▶ [What is expected] Show every line from the data below that includes "cabCheck".

===== Records supplied

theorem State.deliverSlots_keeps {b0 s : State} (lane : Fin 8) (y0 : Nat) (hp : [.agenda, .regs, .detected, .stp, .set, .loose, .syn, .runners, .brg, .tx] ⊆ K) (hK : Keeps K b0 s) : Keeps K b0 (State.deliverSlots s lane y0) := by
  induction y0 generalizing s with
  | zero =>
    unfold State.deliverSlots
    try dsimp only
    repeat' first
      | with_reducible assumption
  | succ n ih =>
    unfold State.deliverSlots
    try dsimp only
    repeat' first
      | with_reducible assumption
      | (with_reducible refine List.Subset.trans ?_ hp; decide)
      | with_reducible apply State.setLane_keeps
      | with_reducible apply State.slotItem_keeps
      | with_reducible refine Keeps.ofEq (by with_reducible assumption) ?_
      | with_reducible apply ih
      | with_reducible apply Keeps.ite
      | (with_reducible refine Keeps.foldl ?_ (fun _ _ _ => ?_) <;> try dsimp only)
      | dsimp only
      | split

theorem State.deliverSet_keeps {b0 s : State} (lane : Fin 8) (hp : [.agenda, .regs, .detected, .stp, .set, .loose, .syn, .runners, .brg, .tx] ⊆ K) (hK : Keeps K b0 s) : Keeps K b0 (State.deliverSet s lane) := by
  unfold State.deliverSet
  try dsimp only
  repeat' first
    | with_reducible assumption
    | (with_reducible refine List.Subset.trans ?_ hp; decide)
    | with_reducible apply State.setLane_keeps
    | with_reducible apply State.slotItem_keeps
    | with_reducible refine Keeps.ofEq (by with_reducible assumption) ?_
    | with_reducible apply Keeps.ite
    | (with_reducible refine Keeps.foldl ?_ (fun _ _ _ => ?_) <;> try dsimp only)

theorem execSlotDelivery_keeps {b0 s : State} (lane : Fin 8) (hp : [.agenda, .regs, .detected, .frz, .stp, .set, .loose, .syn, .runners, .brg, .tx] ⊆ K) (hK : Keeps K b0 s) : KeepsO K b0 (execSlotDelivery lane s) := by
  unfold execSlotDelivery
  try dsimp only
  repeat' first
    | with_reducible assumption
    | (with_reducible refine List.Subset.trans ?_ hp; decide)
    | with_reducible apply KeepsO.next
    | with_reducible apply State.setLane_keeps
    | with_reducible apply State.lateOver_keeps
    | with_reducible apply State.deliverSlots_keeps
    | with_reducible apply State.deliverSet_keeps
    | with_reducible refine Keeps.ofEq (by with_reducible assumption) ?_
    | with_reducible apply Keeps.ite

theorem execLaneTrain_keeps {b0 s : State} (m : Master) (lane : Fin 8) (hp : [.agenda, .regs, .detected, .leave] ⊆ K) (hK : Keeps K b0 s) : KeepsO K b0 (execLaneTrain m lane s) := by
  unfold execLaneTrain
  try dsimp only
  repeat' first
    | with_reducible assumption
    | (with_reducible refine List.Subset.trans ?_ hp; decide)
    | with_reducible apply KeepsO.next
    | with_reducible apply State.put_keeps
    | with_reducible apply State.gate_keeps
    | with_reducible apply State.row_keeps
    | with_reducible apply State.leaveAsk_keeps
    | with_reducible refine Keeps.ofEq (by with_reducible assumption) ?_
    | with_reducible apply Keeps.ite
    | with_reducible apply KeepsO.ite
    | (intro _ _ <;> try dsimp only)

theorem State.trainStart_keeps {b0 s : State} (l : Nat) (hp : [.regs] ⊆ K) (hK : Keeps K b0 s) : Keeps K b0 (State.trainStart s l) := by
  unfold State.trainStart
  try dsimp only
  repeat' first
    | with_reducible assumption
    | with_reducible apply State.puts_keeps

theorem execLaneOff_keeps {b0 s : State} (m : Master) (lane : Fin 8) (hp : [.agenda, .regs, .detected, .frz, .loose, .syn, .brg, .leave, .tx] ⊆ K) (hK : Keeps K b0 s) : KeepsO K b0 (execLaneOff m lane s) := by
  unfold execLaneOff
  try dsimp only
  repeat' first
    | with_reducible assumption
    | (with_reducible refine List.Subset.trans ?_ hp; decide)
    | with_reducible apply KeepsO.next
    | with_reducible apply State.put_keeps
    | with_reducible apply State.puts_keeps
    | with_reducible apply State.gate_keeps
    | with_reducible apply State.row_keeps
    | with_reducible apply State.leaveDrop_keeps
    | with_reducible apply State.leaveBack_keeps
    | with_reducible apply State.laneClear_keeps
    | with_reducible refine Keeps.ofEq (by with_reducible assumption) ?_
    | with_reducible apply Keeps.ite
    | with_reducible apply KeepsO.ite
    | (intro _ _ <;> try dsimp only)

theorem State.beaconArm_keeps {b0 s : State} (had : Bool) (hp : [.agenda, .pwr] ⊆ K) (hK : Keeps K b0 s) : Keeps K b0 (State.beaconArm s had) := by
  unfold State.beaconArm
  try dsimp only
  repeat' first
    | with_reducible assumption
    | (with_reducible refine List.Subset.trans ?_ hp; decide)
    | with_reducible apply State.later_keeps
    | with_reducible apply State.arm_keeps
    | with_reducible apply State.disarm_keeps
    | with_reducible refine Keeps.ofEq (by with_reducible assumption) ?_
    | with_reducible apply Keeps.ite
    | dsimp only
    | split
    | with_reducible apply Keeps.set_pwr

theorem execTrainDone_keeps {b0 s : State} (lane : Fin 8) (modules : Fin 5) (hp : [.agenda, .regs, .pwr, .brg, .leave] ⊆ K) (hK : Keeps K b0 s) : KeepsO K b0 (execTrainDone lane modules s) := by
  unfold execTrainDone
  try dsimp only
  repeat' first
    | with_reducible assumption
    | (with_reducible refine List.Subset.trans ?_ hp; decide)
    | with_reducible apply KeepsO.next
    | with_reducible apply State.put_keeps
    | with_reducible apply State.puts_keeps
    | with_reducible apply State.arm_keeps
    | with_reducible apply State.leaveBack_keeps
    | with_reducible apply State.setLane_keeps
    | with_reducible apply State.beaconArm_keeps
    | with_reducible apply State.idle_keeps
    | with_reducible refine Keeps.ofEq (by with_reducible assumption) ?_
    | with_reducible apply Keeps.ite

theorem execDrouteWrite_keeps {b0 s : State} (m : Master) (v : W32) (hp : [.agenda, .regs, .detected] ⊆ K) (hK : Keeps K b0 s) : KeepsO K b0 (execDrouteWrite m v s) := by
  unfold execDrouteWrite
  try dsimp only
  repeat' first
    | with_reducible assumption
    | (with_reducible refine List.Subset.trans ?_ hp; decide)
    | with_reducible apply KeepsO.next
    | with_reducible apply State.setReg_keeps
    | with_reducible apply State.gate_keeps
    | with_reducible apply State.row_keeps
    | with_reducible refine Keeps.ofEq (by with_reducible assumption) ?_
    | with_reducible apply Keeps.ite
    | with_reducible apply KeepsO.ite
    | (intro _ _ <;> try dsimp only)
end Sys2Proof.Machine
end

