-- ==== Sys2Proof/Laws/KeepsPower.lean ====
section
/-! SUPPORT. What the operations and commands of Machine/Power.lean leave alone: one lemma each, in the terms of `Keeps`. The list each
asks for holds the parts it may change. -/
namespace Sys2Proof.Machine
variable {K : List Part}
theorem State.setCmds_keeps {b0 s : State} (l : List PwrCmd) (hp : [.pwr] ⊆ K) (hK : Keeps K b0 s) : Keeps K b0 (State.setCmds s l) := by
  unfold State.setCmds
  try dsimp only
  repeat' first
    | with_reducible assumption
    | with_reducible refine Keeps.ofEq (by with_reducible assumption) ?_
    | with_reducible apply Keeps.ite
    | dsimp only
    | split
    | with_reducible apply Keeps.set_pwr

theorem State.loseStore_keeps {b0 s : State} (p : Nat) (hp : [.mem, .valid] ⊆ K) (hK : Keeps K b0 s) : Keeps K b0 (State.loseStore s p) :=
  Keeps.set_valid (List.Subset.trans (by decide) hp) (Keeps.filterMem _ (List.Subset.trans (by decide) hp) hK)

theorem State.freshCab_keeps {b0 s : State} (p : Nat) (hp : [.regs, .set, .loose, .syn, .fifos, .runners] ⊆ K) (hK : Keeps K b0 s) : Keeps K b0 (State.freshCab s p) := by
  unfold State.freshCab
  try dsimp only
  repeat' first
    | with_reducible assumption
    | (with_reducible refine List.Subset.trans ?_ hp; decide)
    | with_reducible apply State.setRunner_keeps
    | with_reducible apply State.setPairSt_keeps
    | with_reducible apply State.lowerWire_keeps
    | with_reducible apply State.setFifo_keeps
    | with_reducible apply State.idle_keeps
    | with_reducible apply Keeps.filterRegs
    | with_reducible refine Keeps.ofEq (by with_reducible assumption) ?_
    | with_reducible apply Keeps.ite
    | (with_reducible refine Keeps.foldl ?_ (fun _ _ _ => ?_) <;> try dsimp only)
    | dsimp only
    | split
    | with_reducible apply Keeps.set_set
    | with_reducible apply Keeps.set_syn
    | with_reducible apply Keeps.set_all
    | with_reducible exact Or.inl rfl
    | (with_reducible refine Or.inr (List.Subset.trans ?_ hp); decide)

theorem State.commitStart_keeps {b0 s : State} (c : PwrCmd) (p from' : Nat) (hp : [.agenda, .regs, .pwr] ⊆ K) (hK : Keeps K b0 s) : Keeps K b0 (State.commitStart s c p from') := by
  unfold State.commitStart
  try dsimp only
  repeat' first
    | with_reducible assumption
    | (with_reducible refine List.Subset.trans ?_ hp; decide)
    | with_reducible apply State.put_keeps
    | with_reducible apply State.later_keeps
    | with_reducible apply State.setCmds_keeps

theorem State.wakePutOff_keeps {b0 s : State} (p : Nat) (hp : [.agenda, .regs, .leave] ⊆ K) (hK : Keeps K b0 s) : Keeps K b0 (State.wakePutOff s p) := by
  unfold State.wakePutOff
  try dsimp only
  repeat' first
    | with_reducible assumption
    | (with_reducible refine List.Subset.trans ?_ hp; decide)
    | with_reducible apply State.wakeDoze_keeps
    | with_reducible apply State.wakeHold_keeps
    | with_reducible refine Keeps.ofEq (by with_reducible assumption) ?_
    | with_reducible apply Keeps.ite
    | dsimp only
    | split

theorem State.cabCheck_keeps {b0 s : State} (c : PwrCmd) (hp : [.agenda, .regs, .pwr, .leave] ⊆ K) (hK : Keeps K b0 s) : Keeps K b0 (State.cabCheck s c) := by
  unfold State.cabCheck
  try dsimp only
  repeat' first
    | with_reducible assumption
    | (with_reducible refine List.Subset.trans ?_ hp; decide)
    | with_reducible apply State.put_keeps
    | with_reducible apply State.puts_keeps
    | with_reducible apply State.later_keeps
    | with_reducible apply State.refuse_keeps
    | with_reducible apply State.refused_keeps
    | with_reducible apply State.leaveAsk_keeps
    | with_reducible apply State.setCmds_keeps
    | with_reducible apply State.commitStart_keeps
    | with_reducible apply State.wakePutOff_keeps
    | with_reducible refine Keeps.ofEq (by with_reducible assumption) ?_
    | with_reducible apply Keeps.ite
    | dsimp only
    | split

==========

▶ [Exercise solution]
theorem State.cabCheck_keeps {b0 s : State} (c : PwrCmd) (hp : [.agenda, .regs, .pwr, .leave] ⊆ K) (hK : Keeps K b0 s) : Keeps K b0 (State.cabCheck s c) := by
  unfold State.cabCheck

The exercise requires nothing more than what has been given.